■ To do
In the records that follow, find the line with "group (R288). -/"; from there, retype every line exactly through the line with "reserved := field", which also belongs to the answer.

■ Exercise data

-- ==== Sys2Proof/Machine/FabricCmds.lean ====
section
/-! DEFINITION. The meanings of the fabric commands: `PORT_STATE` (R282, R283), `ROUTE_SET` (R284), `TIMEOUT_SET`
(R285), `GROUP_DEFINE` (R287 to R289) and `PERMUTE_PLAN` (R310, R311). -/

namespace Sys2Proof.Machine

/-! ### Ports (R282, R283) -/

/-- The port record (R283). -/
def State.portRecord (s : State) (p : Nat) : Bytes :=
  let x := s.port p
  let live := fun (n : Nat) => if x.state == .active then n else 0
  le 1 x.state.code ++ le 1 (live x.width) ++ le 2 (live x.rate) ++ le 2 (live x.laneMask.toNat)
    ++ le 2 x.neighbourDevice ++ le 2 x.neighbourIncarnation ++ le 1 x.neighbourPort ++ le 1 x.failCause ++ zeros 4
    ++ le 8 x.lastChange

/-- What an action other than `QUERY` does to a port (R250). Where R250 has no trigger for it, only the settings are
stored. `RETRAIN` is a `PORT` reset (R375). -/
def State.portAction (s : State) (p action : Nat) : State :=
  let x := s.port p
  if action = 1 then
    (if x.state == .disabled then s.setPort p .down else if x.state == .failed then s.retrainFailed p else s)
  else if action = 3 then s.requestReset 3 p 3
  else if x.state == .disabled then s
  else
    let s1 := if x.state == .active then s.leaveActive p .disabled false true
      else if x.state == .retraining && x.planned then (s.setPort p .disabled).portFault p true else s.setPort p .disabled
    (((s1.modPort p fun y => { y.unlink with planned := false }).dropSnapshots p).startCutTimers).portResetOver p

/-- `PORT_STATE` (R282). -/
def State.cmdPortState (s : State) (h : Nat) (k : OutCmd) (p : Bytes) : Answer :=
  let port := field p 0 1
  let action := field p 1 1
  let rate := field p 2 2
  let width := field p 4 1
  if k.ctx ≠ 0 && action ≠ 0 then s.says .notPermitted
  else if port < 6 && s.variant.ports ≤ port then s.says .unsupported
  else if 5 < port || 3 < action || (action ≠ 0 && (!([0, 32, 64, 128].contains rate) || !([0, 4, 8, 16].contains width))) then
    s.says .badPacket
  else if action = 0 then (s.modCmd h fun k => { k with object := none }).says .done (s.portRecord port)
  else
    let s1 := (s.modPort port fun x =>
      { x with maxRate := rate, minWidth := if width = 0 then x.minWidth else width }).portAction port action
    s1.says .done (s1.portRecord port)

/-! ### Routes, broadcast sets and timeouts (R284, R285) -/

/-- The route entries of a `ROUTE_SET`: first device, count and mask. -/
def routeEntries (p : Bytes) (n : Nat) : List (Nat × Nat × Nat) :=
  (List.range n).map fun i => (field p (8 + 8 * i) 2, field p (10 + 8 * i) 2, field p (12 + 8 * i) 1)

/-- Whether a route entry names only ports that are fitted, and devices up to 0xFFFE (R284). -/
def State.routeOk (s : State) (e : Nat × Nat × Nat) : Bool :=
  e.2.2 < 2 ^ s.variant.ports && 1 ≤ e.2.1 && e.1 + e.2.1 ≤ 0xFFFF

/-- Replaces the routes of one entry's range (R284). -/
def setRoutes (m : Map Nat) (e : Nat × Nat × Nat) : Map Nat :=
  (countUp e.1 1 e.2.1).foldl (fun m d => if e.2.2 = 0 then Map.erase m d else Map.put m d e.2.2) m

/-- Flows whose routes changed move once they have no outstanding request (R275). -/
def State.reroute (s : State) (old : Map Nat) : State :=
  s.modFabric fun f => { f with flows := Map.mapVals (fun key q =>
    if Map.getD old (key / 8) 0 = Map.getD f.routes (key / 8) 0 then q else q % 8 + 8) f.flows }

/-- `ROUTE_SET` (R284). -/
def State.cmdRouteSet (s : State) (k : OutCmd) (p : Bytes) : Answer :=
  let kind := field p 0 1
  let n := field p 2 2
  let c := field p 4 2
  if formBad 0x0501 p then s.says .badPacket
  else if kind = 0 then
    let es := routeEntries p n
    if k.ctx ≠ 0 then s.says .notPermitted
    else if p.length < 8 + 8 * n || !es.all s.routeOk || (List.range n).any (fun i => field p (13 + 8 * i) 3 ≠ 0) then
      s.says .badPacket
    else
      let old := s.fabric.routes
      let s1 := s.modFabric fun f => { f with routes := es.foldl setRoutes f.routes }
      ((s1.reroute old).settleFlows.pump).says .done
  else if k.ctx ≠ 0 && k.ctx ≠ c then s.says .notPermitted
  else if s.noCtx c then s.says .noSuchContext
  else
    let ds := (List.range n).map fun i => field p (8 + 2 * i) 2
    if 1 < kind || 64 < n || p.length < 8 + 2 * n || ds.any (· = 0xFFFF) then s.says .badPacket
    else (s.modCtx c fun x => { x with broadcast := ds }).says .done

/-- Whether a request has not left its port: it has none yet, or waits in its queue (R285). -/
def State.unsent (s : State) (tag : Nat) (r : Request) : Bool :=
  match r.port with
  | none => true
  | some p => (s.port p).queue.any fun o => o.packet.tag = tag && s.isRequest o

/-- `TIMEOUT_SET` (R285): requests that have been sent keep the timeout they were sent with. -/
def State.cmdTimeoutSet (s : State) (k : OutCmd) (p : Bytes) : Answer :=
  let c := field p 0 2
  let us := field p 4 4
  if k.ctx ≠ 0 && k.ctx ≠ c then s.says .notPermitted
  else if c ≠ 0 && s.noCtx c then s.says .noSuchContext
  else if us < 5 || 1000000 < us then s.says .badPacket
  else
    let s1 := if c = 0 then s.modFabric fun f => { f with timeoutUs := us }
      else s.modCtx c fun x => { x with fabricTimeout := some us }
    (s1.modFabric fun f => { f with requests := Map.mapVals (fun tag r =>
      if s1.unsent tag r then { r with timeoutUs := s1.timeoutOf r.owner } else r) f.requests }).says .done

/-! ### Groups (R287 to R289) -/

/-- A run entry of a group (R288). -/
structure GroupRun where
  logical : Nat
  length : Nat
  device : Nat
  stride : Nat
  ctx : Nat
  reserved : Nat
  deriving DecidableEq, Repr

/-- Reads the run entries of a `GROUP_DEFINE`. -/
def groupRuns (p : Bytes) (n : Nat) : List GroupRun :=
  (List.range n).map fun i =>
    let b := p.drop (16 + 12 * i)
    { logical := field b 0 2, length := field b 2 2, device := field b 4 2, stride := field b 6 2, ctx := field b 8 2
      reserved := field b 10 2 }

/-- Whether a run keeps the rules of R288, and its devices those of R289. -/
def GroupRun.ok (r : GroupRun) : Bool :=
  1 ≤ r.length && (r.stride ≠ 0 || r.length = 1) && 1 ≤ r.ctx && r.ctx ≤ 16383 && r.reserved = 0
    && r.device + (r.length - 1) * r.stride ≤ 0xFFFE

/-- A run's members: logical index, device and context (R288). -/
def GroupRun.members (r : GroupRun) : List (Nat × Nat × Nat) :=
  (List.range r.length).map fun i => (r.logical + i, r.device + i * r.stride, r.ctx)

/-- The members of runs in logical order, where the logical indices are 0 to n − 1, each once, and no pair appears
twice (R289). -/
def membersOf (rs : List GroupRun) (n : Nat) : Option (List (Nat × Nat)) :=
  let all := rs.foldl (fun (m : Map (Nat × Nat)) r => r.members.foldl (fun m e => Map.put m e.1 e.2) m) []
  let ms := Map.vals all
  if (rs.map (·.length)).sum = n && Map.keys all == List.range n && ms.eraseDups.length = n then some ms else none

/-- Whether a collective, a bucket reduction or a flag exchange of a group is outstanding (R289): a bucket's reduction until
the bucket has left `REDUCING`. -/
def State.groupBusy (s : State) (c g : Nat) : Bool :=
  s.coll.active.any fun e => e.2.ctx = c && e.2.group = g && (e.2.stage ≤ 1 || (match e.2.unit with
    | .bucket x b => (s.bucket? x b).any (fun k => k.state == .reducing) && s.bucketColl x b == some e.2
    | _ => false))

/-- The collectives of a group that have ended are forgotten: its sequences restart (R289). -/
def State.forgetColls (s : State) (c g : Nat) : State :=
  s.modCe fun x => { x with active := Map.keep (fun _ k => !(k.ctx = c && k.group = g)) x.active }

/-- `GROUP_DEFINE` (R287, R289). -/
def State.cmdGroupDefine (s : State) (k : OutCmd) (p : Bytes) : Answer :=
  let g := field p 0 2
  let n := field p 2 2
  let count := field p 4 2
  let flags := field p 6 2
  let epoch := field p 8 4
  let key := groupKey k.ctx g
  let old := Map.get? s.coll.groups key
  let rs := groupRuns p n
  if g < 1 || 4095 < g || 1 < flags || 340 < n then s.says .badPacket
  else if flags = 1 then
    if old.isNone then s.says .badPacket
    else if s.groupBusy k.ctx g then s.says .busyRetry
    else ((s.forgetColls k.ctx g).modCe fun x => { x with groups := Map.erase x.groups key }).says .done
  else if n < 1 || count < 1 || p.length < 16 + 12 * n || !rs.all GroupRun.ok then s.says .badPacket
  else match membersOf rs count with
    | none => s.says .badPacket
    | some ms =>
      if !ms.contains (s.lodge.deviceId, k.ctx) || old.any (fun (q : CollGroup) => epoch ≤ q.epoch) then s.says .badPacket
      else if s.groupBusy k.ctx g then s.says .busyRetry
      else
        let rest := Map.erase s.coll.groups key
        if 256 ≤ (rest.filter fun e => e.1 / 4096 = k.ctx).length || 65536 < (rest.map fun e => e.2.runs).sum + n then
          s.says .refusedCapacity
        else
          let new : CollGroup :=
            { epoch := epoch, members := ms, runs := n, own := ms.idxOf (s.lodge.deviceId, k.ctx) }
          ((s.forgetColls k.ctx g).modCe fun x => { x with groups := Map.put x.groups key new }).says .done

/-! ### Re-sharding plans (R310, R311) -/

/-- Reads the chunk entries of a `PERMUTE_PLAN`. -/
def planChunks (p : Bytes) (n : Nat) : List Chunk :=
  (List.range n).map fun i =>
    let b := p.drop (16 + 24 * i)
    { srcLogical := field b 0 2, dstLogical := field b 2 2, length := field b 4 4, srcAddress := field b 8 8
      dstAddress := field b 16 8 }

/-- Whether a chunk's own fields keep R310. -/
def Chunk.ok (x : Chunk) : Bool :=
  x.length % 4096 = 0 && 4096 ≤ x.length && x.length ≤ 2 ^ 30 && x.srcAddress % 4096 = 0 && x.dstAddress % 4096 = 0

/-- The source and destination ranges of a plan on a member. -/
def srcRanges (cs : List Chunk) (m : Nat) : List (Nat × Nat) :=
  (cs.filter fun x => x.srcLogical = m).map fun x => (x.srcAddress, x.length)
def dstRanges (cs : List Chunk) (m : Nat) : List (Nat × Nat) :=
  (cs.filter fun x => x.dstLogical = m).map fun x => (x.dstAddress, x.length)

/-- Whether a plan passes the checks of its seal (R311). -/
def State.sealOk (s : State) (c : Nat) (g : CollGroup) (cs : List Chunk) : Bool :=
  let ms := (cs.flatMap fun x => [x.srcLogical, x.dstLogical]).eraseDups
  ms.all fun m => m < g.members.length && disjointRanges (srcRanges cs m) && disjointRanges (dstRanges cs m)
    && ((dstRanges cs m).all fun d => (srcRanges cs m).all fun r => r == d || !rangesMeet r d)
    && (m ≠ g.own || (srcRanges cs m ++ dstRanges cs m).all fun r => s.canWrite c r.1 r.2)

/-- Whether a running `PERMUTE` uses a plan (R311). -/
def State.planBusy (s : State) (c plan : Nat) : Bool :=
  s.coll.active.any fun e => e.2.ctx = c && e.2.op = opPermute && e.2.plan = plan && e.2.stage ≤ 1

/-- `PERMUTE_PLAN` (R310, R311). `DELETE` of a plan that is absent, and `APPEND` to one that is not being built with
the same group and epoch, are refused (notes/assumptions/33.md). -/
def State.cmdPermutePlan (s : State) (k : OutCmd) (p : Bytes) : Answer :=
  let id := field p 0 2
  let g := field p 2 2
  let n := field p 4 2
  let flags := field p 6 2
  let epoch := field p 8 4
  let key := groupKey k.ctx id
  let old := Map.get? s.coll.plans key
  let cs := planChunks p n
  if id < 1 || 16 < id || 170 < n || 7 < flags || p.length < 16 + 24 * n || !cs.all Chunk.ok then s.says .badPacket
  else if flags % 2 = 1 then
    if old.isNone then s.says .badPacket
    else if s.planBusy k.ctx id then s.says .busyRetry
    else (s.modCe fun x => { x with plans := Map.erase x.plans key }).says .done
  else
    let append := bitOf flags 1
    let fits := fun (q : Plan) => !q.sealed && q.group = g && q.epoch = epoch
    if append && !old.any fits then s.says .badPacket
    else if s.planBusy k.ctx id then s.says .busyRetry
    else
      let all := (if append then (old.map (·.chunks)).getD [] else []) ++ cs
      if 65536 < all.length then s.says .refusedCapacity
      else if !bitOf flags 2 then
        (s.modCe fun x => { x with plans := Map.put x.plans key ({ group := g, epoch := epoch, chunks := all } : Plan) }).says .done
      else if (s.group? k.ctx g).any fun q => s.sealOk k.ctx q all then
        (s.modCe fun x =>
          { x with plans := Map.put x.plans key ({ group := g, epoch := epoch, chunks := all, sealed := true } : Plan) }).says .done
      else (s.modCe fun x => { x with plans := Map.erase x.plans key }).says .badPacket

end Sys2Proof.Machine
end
--
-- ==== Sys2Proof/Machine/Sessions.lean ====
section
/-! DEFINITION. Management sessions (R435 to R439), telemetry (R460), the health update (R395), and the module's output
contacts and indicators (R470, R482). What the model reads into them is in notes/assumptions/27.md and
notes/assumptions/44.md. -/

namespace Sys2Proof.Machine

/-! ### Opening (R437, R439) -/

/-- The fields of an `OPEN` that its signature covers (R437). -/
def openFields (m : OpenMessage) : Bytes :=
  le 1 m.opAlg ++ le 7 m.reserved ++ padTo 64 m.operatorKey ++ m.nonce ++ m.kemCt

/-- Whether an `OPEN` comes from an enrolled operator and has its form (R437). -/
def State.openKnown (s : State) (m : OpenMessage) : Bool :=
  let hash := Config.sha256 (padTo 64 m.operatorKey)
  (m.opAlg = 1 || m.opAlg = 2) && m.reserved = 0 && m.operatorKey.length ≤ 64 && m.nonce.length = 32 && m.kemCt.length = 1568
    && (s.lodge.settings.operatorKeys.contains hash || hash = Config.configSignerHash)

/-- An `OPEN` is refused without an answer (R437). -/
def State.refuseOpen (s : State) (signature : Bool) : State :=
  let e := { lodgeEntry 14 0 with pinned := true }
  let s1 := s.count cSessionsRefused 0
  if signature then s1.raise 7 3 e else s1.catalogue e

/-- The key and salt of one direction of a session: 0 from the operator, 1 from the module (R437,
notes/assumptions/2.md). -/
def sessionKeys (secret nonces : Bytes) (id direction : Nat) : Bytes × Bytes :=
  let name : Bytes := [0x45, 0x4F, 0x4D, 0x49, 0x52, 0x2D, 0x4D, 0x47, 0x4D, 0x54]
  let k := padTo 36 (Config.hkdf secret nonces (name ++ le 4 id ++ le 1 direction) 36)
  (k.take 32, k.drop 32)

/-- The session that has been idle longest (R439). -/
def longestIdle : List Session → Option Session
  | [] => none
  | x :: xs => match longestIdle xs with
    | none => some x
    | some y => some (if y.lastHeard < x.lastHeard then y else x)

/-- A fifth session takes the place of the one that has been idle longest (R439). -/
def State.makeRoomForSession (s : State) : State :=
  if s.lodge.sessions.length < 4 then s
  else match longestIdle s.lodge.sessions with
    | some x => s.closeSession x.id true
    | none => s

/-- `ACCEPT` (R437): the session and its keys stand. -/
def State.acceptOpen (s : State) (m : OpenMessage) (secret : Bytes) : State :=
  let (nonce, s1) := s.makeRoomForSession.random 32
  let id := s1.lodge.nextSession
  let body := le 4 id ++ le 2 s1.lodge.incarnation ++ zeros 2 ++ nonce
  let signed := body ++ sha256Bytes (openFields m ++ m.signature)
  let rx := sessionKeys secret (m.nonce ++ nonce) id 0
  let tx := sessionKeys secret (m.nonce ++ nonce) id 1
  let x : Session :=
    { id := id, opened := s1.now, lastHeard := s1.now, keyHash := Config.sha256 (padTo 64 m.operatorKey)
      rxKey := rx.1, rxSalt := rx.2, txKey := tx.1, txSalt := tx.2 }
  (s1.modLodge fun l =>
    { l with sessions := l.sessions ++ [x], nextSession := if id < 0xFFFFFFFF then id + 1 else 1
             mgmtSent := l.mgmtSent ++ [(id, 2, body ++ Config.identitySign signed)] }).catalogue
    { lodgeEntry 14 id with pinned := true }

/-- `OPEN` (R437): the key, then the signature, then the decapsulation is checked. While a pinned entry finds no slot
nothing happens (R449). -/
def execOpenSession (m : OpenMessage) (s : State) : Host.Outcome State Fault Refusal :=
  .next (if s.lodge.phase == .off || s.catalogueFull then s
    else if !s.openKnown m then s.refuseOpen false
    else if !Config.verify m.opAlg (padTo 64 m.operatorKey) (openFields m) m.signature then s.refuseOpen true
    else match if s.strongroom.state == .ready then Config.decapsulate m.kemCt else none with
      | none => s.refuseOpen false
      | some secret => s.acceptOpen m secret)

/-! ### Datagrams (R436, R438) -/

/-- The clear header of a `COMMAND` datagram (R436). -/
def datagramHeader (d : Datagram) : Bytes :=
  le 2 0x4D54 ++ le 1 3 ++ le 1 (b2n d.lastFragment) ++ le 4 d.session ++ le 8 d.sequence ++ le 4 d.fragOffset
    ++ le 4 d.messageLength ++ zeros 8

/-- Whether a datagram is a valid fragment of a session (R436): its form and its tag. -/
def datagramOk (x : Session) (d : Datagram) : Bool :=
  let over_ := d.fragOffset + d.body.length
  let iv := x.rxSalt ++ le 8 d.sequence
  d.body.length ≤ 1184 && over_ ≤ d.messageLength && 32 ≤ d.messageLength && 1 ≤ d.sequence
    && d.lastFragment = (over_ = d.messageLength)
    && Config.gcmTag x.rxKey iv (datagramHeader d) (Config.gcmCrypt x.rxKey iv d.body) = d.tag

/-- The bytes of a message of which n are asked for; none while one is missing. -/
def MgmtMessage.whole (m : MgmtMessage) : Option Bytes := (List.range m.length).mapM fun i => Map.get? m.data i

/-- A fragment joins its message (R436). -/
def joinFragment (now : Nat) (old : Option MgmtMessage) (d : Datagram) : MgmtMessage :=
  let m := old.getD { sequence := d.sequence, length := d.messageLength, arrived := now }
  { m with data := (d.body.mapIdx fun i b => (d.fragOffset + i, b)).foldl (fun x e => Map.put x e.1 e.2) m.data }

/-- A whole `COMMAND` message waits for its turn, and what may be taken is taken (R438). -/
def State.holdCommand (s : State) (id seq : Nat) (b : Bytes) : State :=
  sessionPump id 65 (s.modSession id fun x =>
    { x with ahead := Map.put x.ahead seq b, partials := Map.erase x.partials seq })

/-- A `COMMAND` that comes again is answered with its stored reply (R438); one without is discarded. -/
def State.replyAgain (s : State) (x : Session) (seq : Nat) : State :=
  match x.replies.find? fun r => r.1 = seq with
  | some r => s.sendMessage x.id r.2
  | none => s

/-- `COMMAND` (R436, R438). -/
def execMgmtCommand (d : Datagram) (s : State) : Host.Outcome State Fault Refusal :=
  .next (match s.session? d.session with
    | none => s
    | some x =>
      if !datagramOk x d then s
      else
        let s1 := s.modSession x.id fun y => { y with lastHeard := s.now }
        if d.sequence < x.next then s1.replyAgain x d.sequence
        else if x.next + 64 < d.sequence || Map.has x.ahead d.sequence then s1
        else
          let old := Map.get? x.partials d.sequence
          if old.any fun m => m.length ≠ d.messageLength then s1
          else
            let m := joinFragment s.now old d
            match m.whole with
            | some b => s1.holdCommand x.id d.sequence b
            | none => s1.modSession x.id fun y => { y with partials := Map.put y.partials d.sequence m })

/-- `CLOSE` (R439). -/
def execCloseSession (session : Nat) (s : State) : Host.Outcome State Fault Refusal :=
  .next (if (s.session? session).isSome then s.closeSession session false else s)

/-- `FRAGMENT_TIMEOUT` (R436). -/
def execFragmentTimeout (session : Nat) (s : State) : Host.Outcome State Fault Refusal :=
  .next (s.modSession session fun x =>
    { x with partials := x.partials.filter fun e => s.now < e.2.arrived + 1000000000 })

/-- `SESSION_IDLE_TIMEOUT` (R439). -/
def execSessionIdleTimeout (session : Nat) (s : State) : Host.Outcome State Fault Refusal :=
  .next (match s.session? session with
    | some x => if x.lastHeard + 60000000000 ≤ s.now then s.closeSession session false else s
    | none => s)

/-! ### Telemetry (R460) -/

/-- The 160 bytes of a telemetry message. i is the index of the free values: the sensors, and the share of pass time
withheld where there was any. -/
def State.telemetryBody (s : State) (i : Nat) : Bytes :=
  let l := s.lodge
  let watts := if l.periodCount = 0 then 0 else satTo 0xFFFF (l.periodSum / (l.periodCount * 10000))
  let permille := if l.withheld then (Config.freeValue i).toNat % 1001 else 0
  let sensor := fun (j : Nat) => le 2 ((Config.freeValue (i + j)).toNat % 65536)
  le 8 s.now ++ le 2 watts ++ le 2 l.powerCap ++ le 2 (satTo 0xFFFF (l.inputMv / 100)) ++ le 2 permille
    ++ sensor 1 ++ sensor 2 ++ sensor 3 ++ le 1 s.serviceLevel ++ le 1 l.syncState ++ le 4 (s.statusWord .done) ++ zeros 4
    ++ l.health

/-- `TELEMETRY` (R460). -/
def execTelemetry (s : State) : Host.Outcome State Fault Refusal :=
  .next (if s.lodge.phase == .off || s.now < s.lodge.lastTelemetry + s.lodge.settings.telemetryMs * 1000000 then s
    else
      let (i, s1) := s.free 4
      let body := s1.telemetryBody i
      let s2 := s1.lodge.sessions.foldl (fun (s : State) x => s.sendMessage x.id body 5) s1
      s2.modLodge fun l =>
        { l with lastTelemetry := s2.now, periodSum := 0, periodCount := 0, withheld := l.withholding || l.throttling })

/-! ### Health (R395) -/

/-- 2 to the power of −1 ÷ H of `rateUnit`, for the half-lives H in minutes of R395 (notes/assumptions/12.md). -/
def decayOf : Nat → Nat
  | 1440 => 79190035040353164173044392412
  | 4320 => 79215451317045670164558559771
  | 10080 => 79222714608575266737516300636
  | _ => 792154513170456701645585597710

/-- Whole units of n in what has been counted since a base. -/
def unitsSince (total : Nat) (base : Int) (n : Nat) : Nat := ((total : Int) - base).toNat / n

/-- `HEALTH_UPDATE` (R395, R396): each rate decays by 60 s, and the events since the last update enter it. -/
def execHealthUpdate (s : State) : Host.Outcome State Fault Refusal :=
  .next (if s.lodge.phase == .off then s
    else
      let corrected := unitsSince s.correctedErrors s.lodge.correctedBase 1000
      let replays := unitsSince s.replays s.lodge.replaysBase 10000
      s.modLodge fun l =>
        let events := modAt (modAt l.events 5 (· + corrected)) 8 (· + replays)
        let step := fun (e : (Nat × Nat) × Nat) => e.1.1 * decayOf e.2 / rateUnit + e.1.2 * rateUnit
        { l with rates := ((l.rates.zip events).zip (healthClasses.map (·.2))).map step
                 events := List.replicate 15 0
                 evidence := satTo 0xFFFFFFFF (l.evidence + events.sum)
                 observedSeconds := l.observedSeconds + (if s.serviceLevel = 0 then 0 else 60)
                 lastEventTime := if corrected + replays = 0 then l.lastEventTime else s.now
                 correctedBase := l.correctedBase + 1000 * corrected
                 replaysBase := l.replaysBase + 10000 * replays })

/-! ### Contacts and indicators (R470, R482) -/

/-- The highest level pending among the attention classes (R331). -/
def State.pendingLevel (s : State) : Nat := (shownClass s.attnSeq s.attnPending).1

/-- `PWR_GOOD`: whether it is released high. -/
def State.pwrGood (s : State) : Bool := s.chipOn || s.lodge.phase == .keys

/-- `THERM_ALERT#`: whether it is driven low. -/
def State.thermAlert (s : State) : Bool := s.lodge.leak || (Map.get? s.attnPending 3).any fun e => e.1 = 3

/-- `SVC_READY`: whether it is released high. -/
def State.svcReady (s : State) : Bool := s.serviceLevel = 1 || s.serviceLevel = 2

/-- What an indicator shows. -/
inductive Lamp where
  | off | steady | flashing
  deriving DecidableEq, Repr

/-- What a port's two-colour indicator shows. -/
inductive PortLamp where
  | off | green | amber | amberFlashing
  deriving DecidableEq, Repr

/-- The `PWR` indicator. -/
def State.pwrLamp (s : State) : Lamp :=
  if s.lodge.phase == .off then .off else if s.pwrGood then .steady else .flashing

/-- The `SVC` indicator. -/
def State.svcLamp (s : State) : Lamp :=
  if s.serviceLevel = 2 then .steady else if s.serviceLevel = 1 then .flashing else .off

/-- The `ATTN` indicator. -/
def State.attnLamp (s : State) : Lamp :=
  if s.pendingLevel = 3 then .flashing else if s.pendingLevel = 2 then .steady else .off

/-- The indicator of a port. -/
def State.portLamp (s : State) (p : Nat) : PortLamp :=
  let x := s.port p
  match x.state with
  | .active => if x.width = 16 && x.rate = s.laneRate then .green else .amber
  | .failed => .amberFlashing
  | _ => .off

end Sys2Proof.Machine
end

■ Answer
/-- A run entry of a group (R288). -/
structure GroupRun where
  logical : Nat
  length : Nat
  device : Nat
  stride : Nat
  ctx : Nat
  reserved : Nat
  deriving DecidableEq, Repr

/-- Reads the run entries of a `GROUP_DEFINE`. -/
def groupRuns (p : Bytes) (n : Nat) : List GroupRun :=
  (List.range n).map fun i =>
    let b := p.drop (16 + 12 * i)
    { logical := field b 0 2, length := field b 2 2, device := field b 4 2, stride := field b 6 2, ctx := field b 8 2
      reserved := field b 10 2 }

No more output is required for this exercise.